/-! Ordered flows (R188 to R190). -/

/-- Items released from the head of a flow, in sequence, while they have ended (R190). -/
def State.flowRelease (s : State) (fl : Nat) : Nat → State
  | 0 => s
  | n + 1 =>
    match Table.find? s.rennet.flows fl with
    | none => s
    | some f =>
      match f.items.find? (fun i => i.seq == f.next) with
      | none => s
      | some it =>
        match it.ended with
        | none => s
        | some ok =>
          let f' := { f with next := (f.next + 1) % 2 ^ 32, items := f.items.filter (fun i => i.seq != it.seq) }
          let s1 := s.modRennet fun r => { r with flows := Table.put r.flows fl f' }
          let s2 := if ok then s1 else s1.count RENNET.TOMBSTONES 1
          let s3 := s2.updDesc it.desc fun d =>
            { d with heldFlow := false, tombstone := !ok,
                     heldCut := match d.heldCut, s.cutTag TWIN.HOLD_FLOWS with
                       | some a, _ => some a
                       | none, h => h }
          s3.flowRelease fl n

/-- An item's end told to its flow. -/
def State.flowEnd (s : State) (fl seq : Nat) (ok : Bool) : State :=
  match Table.find? s.rennet.flows fl with
  | none => s
  | some f =>
    let f' := { f with items := f.items.map (fun i => if i.seq = seq then { i with ended := some ok } else i) }
    (s.modRennet fun r => { r with flows := Table.put r.flows fl f' }).flowRelease fl (f.items.length + 1)

/-! Signals (R158, R184). -/

/-- What a SIGNAL does once its predecessors have ended: the state, and the status with which it ends, if it ends now. -/
def State.signalAct (s : State) (id : Nat) (d : Desc) : State × Option Nat :=
  let v := leAt d.raw 16 8
  let ctr := leAt d.raw 26 2
  if byteAt d.raw 24 = 1 then
    if 1023 < ctr then (s, some 0x5F)
    else
      match Table.find? s.rennet.counters ctr with
      | none => (s, some 0x5E)
      | some _ => (s.ctrDec ctr (v % 2 ^ 32), some 0)
  else
    match s.resolve (dHerd d.raw) (leAt d.raw 8 8) with
    | none => (s, some 0x40)
    | some (none, a) =>
      if spaceOf a = .none ∨ spaceOf a = .image then (s, some 0x40)
      else if spaceOf a = .host ∧ s.hostAway d.fn then
        -- a host-bound write of a port 0 function is parked under its ring (R132, R135)
        match s.parkWrite d.fn d.ring (dTag d.raw) (iovaOf a) (leBytes 8 v) with
        | some s1 => (s1, some 0)
        | none => (s.count ATTACH.PARK_FULL_COUNT 1, some 0x51)
      else (s.writeOut d.fn a (leBytes 8 v), some 0)
    | some (some n, a) =>
      if s.fabric.members.contains n then
        let r := s.trySend (.signal id) { dst := n, src := 0, typ := 2, addr := a, body := leBytes 8 v }
        if r.2 then (r.1, none) else (r.1, some 0xB9)
      else (s, some 0x40)

/-! Progress of rings: ends that are due, and completions that can be written. -/

/-- One thing that the rings can do now. -/
def State.ringStep (s : State) : Option State :=
  List.findSome? (fun (e : Nat × Desc) =>
    let id := e.1
    let d := e.2
    if d.state = .fetched ∧ d.skip then
      let s1 := match d.flow with
        | some f => s.flowEnd f.1 f.2 false
        | none => s
      some (s1.markEnded id 4 0xFFFF 0 false d.flow.isSome)
    else if d.bad ≠ 0 ∧ s.mayStart id d then some (s.markEnded id d.bad 0xFFFF 0 false false)
    else if d.state = .started ∧ dType d.raw = 2 ∧ s.coveredEnded id d then
      some (s.markEnded id 0 0xFFFF d.errors false false)
    else if d.state = .started ∧ dType d.raw = 4 ∧ s.coveredEnded id d then
      let r := s.signalAct id d
      match r.2 with
      | some st => some (r.1.markEnded id st 0xFFFF 0 false false)
      | none => some (r.1.updDesc id fun x => { x with state := .acting })
    else if s.writable id d then
      some (if s.parks d then s.parkCompletion id d else s.writeCompletion id d)
    else none) s.work.descs

/-- The rings go on as far as they can, over `fuel` things. -/
def State.ringGo : Nat → State → State
  | 0, s => s
  | n + 1, s =>
    match s.ringStep with
    | none => s
    | some s1 => State.ringGo n s1

/-- The rings brought up to date. Each descriptor ends once and is written once. -/
def State.ringSettle (s : State) : State := State.ringGo (3 * s.work.descs.length) s

/-- A descriptor ends with a status and a DETAIL. -/
def State.endDesc (s : State) (id status stage detail : Nat) (multi : Bool) : State :=
  (s.markEnded id status stage detail multi false).ringSettle

end Sys2Proof.Machine
end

▶ WORK ORDER
Your answer must consist solely of the lines above between the line holding "else if d.state = .started ∧ dType d.raw = 4" and the line holding "else if s.writable id d then", inclusive, copied exactly.

▶ EXERCISE RESPONSE
    else if d.state = .started ∧ dType d.raw = 4 ∧ s.coveredEnded id d then
      let r := s.signalAct id d
      match r.2 with
      | some st => some (r.1.markEnded id st 0xFFFF 0 false false)
      | none => some (r.1.updDesc id fun x => { x with state := .acting })
    else if s.writable id d then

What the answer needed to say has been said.